Begin at the first line below and copy each line exactly, ending with the line where "else if v = 0x008" appears.

Collected data entries:
******

-- ==== Sys2Proof/WellFormed.lean ====
section
/-!
DEFINITION. The encoding rules an instruction alone can break (R62 causes 3, 4, 7 and 8, R70, R73, R80, R90, R101–R108,
R116, R130, R173, R182, R184–R186, R206, R211, R240, R359, R411). Rules that need the bundle, the partition or a
register's contents are checked when the bundle is decoded or issues.
-/
namespace Sys2Proof

/-- A broken rule: whether it is broken, and its cause code in R62. -/
abbrev Violation := Bool × Nat

def isOdd (r : BitVec 6) : Bool := r.getLsbD 0

/-- The system registers of R90: width in bits and whether MTS may write it; none when unassigned. -/
def sysRegInfo (n : BitVec 12) : Option (Nat × Bool) :=
  let v := n.toNat
  if v = 0x000 then some (32, false) else if v = 0x001 then some (32, true)
  else if v = 0x002 then some (32, false) else if v = 0x003 then some (32, false)
  else if v = 0x004 then some (32, true) else if v = 0x005 then some (32, true)
  else if v = 0x006 then some (64, false) else if v = 0x007 then some (32, false)
  else if v = 0x008 then some (64, false) else if v = 0x009 then some (64, false)
  else if v = 0x00A then some (64, false) else if v = 0x00B then some (64, false)
  else if v = 0x00C then some (32, false) else if v = 0x00D then some (32, false)
  else if v = 0x00E then some (64, false)
  else if 0x010 ≤ v ∧ v ≤ 0x015 then some (32, true)
  else if 0x020 ≤ v ∧ v ≤ 0x043 then some (64, false)
  else if 0x080 ≤ v ∧ v ≤ 0x09F then some (64, false)
  else if 0x0A0 ≤ v ∧ v ≤ 0x0A3 then some (32, false)
  else none

/-! ### V instructions (R130) -/

/-- Sets of type codes. -/
def tFloat (t : Nat) : Bool := t ≤ 2
def tInt (t : Nat) : Bool := 3 ≤ t && t ≤ 8
def tC32 (t : Nat) : Bool := t == 9
def tBx (t : Nat) : Bool := 10 ≤ t && t ≤ 12

/-- Whether a source field of kind `k` has a RES0 bit set (R71): bit 7 of a vector register, bits 7 and 6 of a scalar one. -/
def srcRes0 (k : BitVec 2) (f : BitVec 8) : Bool := (k == 0#2 || k == 1#2) && f.getLsbD 7 || k == 1#2 && f.getLsbD 6
/-- Broken rules of a source field of kind `k` (R71): RES0 bits, and an odd number where c32 needs a pair. -/
def srcViol (t : Nat) (k : BitVec 2) (f : BitVec 8) : List Violation :=
  [(srcRes0 k f, 3), (tC32 t && (k == 1#2 || k == 2#2) && f.getLsbD 0, 7)]

/-- Shape of a V opcode in the table of R130: legal types, FN bits in use for float and integer types, SAT in use for
float and integer types, and whether source B is used. -/
structure VShape where
  types : Nat → Bool
  fnF   : BitVec 4
  fnI   : BitVec 4
  satF  : Bool
  satI  : Bool
  two   : Bool

/-- Rules of a V instruction of shape `s`. FN and SAT are judged apart from T: a bit the table marks in use for some
type is no RES0 bit under an illegal one, so that T alone is reported (cause 4); on an integer T the sentence after the
table keeps FN[1:0] RES0, and "int only" keeps SAT RES0 on every other T (R130). -/
def vCommon (s : VShape) (o : VOps) : List Violation :=
  let t := o.t.toNat
  let fl := !tInt t
  [(!s.types t, 4), ((o.fn &&& ~~~(if fl then s.fnF else s.fnI)) != 0#4, 3),
   (o.sat == 1#1 && !(if fl then s.satF else s.satI), 3)] ++ srcViol t o.ka o.a ++
  (if s.two then srcViol t o.kb o.b else [(o.kb != 0#2 || o.b != 0#8, 3)])

def tFI (t : Nat) : Bool := tFloat t || tInt t
def tFIC (t : Nat) : Bool := tFloat t || tInt t || tC32 t
def t09 (t : Nat) : Bool := t ≤ 9
/-- Broken rules of a mask operand field (R130). -/
def maskViol (k : BitVec 2) (f : BitVec 8) : List Violation := [(f.extractLsb' 3 5 != 0#5, 3), (k != 0#2, 4)]
def wideT (t : Nat) : Bool := t == 0 || t == 3 || t == 4
def bxSlots (t : Nat) : Nat := if t = 10 then 3 else if t = 11 then 4 else 7
/-- Width in bits of the types VCVT names. -/
def cvtW (t : Nat) : Nat :=
  if t = 0 || t = 3 || t = 4 then 32 else if t = 7 || t = 8 then 8 else if t = 13 || t = 14 then 4 else 16
def cvtLegal (t : Nat) : Bool := t ≤ 8 || t == 13 || t == 14

def arithShape (t : Nat → Bool) : VShape := ⟨t, 3#4, 0#4, true, true, true⟩
def transcShape : VShape := ⟨tFloat, 3#4, 0#4, true, true, false⟩
def bitShape (two sat : Bool) : VShape := ⟨tInt, 0#4, 0#4, sat, sat, two⟩

/-- VCVT's rules (R140). -/
def cvtViol (o : VOps) : List Violation :=
  let td := o.t.toNat
  let ts := (o.b.extractLsb' 0 4).toNat
  let wd := cvtW td
  let ws := cvtW ts
  let q := (o.fn.extractLsb' 2 2).toNat
  let r := if wd < ws then ws / wd else wd / ws
  [(srcRes0 o.ka o.a, 3), (o.kb != 0#2 || o.b.extractLsb' 4 4 != 0#4, 3),
   (!cvtLegal td || !cvtLegal ts || td == ts, 4),
   (wd == 4 && (ws == 4 || ws == 32) || ws == 4 && wd == 32, 4), (o.ka != 0#2, 4), (decide (r ≤ q), 4)]

/-! ### L and X instructions -/

def scalarSz (o : LOps) : Bool := o.sz.toNat ≤ 3

/-- Rules of the data operand and AUX of a load or store (R67, R173). A mask access whose D is 8 or more names no mask
register: R67 and R173 forbid it and name no cause, and the model gives cause 7, a register number out of its file
(DESIGN CHOICE, log 84). -/
def accessViol (o : LOps) : List Violation :=
  let sz := o.sz.toNat
  [(decide (5 < sz), 4),
   (decide (sz ≤ 3) && o.pk != 0#2, 3),
   (decide (sz ≤ 1) && o.aux.getLsbD 1, 3),
   (sz == 2 && o.aux != 0#2, 3), (sz == 3 && o.aux != 0#2, 3), (sz == 5 && o.aux != 0#2, 3),
   (sz == 4 && o.aux == 3#2, 4),
   (decide (sz ≤ 3) && o.d.getLsbD 6, 7), (sz == 3 && o.d.getLsbD 0, 7),
   (sz == 5 && decide (8 ≤ o.d.toNat), 7)]

def noOrd (o : LOps) : List Violation := [(o.ord != 0#2 || o.scope != 0#2, 3)]

/-- Rules of SAMO and GAMO's operands (R173, R177). -/
def atomicViol (o : LOps) : List Violation :=
  let sz := o.sz.toNat
  [(sz != 2 && sz != 3, 4), (o.pk != 0#2, 3), (o.d.getLsbD 6, 7), (sz == 3 && o.d.getLsbD 0, 7),
   (o.aux == 3#2 && (o.d.getLsbD 0 || (sz == 3 && o.d.getLsbD 1)), 7)]

/-- Rules of ENQ and DEQ (R173): SZ 011, SCOPE dev or sys, an even pair. -/
def ringViol (o : LOps) : List Violation :=
  [(o.sz != 3#3, 4), (o.view != 0#1 || o.pk != 0#2, 3), (o.aux != 0#2, 3), (!o.scope.getLsbD 1, 4),
   (o.d.getLsbD 6 || o.d.getLsbD 0, 7)]

/-- Rules of FETCH and WBACK (R173, R182). FETCH with AUX = 01 stands here only with an illegal SZ (the landing form
decodes to its own instruction); the fields that form does not use are RES0 in it. -/
def xferViol (rel : Bool) (o : LOps) : List Violation :=
  [(o.sz != 3#3, 4), (o.pk != 0#2, 3), (o.aux != 0#2, 4),
   (!rel && o.aux == 1#2 && (o.view != 0#1 || o.bp != 0#5 || o.imm.extractLsb' 3 21 != 0#21 || o.xi != 0#6 ||
     o.ord != 0#2 || o.scope != 0#2), 3),
   (o.ord != 0#2 && o.ord != (if rel then 2#2 else 1#2), 4), (o.d.getLsbD 6 || o.d.getLsbD 0, 7)]

def retainViol (d : BitVec 7) : List Violation := [(d.getLsbD 6 || d.getLsbD 0 || d == 0#7, 7)]

/-- Fields that are RES0 in the barrier instructions (R359). -/
def barViol (o : LOps) : List Violation :=
  [(o.sz != 0#3 || o.view != 0#1 || o.pk != 0#2 || o.aux != 0#2, 3), (o.scope == 0#2, 4)]

def flx (o : XOps) : Nat := (o.fl.extractLsb' 1 3).toNat

/-- Rules of a macro with a fixed set of FL[3:1] bits and unused descriptors (R211). -/
def macroViol (flMask : BitVec 3) (use1 use2 : Bool) (o : XOps) : List Violation :=
  [((o.fl.extractLsb' 1 3 &&& ~~~flMask) != 0#3, 3), (!use1 && o.td1 != 0#8, 3), (!use2 && o.td2 != 0#8, 3)]

/-- The broken rules of an instruction. -/
def Instr.violations : Instr → List Violation
  | .shlImm _ _ i => [(decide (31 < i.toNat), 4)]
  | .shrImm _ _ i => [(decide (31 < i.toNat), 4)]
  | .sraImm _ _ i => [(decide (31 < i.toNat), 4)]
  | .addp d a b => [(isOdd d || isOdd a || isOdd b || d == 0#6, 7)]
  | .subp d a b => [(isOdd d || isOdd a || isOdd b || d == 0#6, 7)]
  | .callx a => [(isOdd a || a == 0#6, 7)]
  | .ret a => [(isOdd a, 7)]
  | .jx a => [(isOdd a || a == 0#6, 7)]
  | .lmark i => [(decide (i.toNat < 1 ∨ 64 < i.toNat), 4)]
  | .la d _ => [(isOdd d || d == 0#6, 7)]
  | .loop f4 _ _ => [(f4.extractLsb' 2 2 != 0#2, 3)]
  | .loopx f4 _ _ _ => [(f4.extractLsb' 2 2 != 0#2, 3)]
  | .mfs d n =>
    match sysRegInfo n with
    | none => [(true, 8)]
    | some (64, _) => [(isOdd d || d == 0#6, 7)]
    | some _ => []
  | .mts _ n =>
    match sysRegInfo n with
    | some (32, true) => []
    | _ => [(true, 8)]
  | .waitq d => [(isOdd d || d == 0#6, 7)]
  | .fwait d => [(isOdd d, 7)]
  | .vadd o => vCommon (arithShape tFIC) o
  | .vsub o => vCommon (arithShape tFIC) o
  | .vmul o => vCommon (arithShape tFI) o
  | .vfma o => vCommon (arithShape tFI) o
  | .vfms o => vCommon (arithShape tFI) o
  | .vfnma o => vCommon (arithShape tFI) o
  | .vmin o => vCommon ⟨tFI, 0#4, 0#4, false, false, true⟩ o
  | .vmax o => vCommon ⟨tFI, 0#4, 0#4, false, false, true⟩ o
  | .vabs o => vCommon ⟨tFI, 0#4, 0#4, false, true, false⟩ o
  | .vneg o => vCommon ⟨tFIC, 0#4, 0#4, false, true, false⟩ o
  | .vcmp o => vCommon ⟨tFI, 15#4, 15#4, false, false, true⟩ o ++
      [(wideT o.t.toNat && o.fn.getLsbD 3, 3), (tInt o.t.toNat && decide (6 ≤ (o.fn.extractLsb' 0 3).toNat), 4),
       (o.vd.extractLsb' 3 4 != 0#4, 3)]
  | .vsel o => vCommon ⟨t09, 7#4, 7#4, false, false, true⟩ o
  | .vrcp o => vCommon transcShape o
  | .vrsq o => vCommon transcShape o
  | .vexp2 o => vCommon transcShape o
  | .vlog2 o => vCommon transcShape o
  | .vsinp o => vCommon transcShape o
  | .vcosp o => vCommon transcShape o
  | .vcvt o => cvtViol o
  | .vpackbx o => [(!tBx o.t.toNat, 4), (o.sat == 1#1, 3), (srcRes0 o.ka o.a, 3), (o.ka != 0#2, 4),
      (o.kb != 0#2 || o.b != 0#8, 3),
      (!o.fn.getLsbD 3 && decide (bxSlots o.t.toNat < (o.fn.extractLsb' 0 3).toNat), 4)]
  | .vunpbx o => [(!tBx o.t.toNat, 4), (o.sat == 1#1, 3), (o.fn.getLsbD 3, 3),
      (srcRes0 o.ka o.a || srcRes0 o.kb o.b, 3), (o.ka != 0#2 || o.kb != 0#2, 4),
      (decide (bxSlots o.t.toNat < (o.fn.extractLsb' 0 3).toNat), 4)]
  | .vmulh o => vCommon (bitShape true false) o
  | .vshl o => vCommon (bitShape true true) o
  | .vshr o => vCommon (bitShape true false) o
  | .vsra o => vCommon ⟨fun t => t == 3 || t == 5 || t == 7, 0#4, 0#4, false, false, true⟩ o
  | .vfshl o => vCommon (bitShape true false) o
  | .vfshr o => vCommon (bitShape true false) o
  | .vtlog o => [(!tInt o.t.toNat, 4), (o.sat == 1#1, 3), (o.a.getLsbD 7 || o.b.getLsbD 7, 3)]
  | .vpopc o => vCommon (bitShape false false) o
  | .vclz o => vCommon (bitShape false false) o
  | .vmov o => vCommon ⟨t09, 0#4, 0#4, false, false, false⟩ o
  | .vperm o =>
    let m : BitVec 4 := if o.t == 7#4 || o.t == 8#4 || !t09 o.t.toNat then 1#4 else 0#4
    vCommon ⟨t09, m, m, false, false, true⟩ o
  | .vrot o => vCommon ⟨t09, 0#4, 0#4, false, false, true⟩ o ++ [(o.kb == 0#2, 4)]
  | .viota o => vCommon (bitShape true true) o
  | .vred o => vCommon ⟨tFIC, 15#4, 12#4, false, true, false⟩ o ++
      [(o.fn.extractLsb' 2 2 == 3#2, 4), (tC32 o.t.toNat && o.fn.extractLsb' 2 2 != 0#2, 4)]
  | .vscan o => vCommon ⟨tFI, 15#4, 12#4, false, true, false⟩ o ++ [(o.fn.extractLsb' 2 2 == 3#2, 4)]
  | .vcmul o => vCommon ⟨tC32, 15#4, 12#4, true, true, true⟩ o
  | .vklog o => [(o.t != 0#4, 4), (o.sat == 1#1, 3), (o.vd.extractLsb' 3 4 != 0#4, 3)] ++
      maskViol o.ka o.a ++ maskViol o.kb o.b
  | .vkpop o => [(o.t != 0#4, 4), (o.sat == 1#1, 3), (o.vd.getLsbD 6 || o.pk != 0#2, 3),
      (o.fn.extractLsb' 1 3 != 0#3, 3), (o.kb != 0#2 || o.b != 0#8, 3)] ++ maskViol o.ka o.a
  | .zld _ _ f4 => [(f4.extractLsb' 2 2 != 0#2, 3)]
  | .zst _ _ f4 => [(f4.extractLsb' 2 2 != 0#2, 3)]
  | .zrd _ _ _ f4 => [(f4.extractLsb' 2 2 != 0#2, 3)]
  | .zrds _ _ _ f4 => [(f4.extractLsb' 2 2 != 0#2, 3)]
  | .zmma o => [(o.f4.extractLsb' 1 3 != 0#3, 3)]
  | .bfset zd _ f4 => [(zd.extractLsb' 3 3 != 0#3 || f4.extractLsb' 2 2 != 0#2, 3), (f4.extractLsb' 0 2 == 3#2, 4)]
  | .bfly o => [(!o.f4.getLsbD 3 && (o.xb != 0#6 || o.tdb != 0#8), 3)]
  | .bfch o => [(!o.f4.getLsbD 3 && (o.xb != 0#6 || o.tdb != 0#8), 3)]
  | .sld o => accessViol o ++ noOrd o
  | .sst o => accessViol o ++ noOrd o
  | .sldx o => accessViol o ++ noOrd o
  | .sstx o => accessViol o ++ noOrd o
  | .slw o => (o.sz != 4#3, 4) :: accessViol o ++ noOrd o
  | .ssw o => (o.sz != 4#3, 4) :: accessViol o ++ noOrd o
  | .samo o => atomicViol o ++ noOrd o
  | .gld o => accessViol o ++ [(o.view != 0#1, 3), (o.ord.getLsbD 1, 4)]
  | .gst o => accessViol o ++ [(o.view != 0#1, 3), (o.ord.getLsbD 0, 4)]
  | .gamo o => atomicViol o ++ [(o.view != 0#1, 3)]
  | .enq o => ringViol o
  | .deq o => ringViol o
  | .fetch o => xferViol false o
  | .fetchLand d _ => [(d.getLsbD 6 || d.getLsbD 0, 7)]
  | .wback o => xferViol true o
  | .fence ord _ => [(ord == 0#2, 4)]
  | .xfence p q _ => [(decide (7 ≤ p.toNat) || decide (7 ≤ q.toNat) || p == q, 4)]
  | .retain d _ _ _ => retainViol d
  | .unpin d _ _ _ => [(d.getLsbD 6, 7)]
  | .barm o => barViol o ++ [(o.ord.getLsbD 0, 4), (o.d.getLsbD 6 || o.d.getLsbD 0 || o.d == 0#7, 7)]
  | .bara o => barViol o ++ [(o.ord != 2#2, 4), (o.d.getLsbD 6, 7)]
  | .barw o => barViol o ++ [(o.ord != 1#2, 4), (o.d.getLsbD 6 || o.d == 0#7, 7)]
  | .mconv o => macroViol 0#3 true true o
  | .mmul o => macroViol 0#3 true true o
  | .mattn o => macroViol 0#3 true true o
  | .mpool o => macroViol 1#3 true (o.fl.getLsbD 1) o
  | .msort o => macroViol 0#3 true true o
  | .mcopy o => macroViol 0#3 true false o
  | .mgath o => macroViol 7#3 true true o ++ [(decide (5 ≤ flx o), 4), (flx o == 1 && o.td0 != 0#8, 3)]
  | .mmap o => macroViol 0#3 true true o
  | .mbfly o => macroViol 0#3 true true o
  | .xcp o => [(o.fl != 0#4 || o.td0.extractLsb' 6 2 != 0#2 || o.td2 != 0#8, 3)]
  | .xmc o => [(o.fl != 0#4 || o.td0.extractLsb' 6 2 != 0#2 || o.td2 != 0#8, 3), (o.td1 == 0#8, 4)]
  | .mxt o => [(o.fl != 0#4 || o.td0 != 0#8 || o.td1 != 0#8 || o.td2 != 0#8, 3)]
  | .mwait tag fl => [(fl.getLsbD 0 || fl.getLsbD 3, 3), (fl.getLsbD 1 && tag != 0#2, 3)]
  | .mstat _ bp => [(bp == 0#5, 7)]
  | .mgate o => macroViol 0#3 false false o
  | .mixch o => macroViol 0#3 false false o
  | .mcoll o => macroViol 7#3 true false o ++ [(decide (6 ≤ flx o), 4), (flx o == 5 && o.td1 != 0#8, 3)]
  | _ => []

/-- The lowest cause code among the broken rules (R62), if any. -/
def Instr.cause (i : Instr) : Option Nat :=
  i.violations.foldl (fun acc v =>
    if v.1 then
      match acc with
      | none => some v.2
      | some c => some (if v.2 < c then v.2 else c)
    else acc) none

/-- A well-formed instruction breaks none of the rules of R62 that concern it alone. -/
def Instr.WellFormed (i : Instr) : Prop := i.cause = none

/-- R61: TRAP, END and SYNC must be the last instruction of their bundle. -/
def Instr.mustEnd : Instr → Bool
  | .trap _ => true
  | .endTask => true
  | .sync => true
  | _ => false

end Sys2Proof
end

******

> [Task answer]
-- ==== Sys2Proof/WellFormed.lean ====
section
/-!
DEFINITION. The encoding rules an instruction alone can break (R62 causes 3, 4, 7 and 8, R70, R73, R80, R90, R101–R108,
R116, R130, R173, R182, R184–R186, R206, R211, R240, R359, R411). Rules that need the bundle, the partition or a
register's contents are checked when the bundle is decoded or issues.
-/
namespace Sys2Proof

/-- A broken rule: whether it is broken, and its cause code in R62. -/
abbrev Violation := Bool × Nat

def isOdd (r : BitVec 6) : Bool := r.getLsbD 0

/-- The system registers of R90: width in bits and whether MTS may write it; none when unassigned. -/
def sysRegInfo (n : BitVec 12) : Option (Nat × Bool) :=
  let v := n.toNat
  if v = 0x000 then some (32, false) else if v = 0x001 then some (32, true)
  else if v = 0x002 then some (32, false) else if v = 0x003 then some (32, false)
  else if v = 0x004 then some (32, true) else if v = 0x005 then some (32, true)
  else if v = 0x006 then some (64, false) else if v = 0x007 then some (32, false)
  else if v = 0x008 then some (64, false) else if v = 0x009 then some (64, false)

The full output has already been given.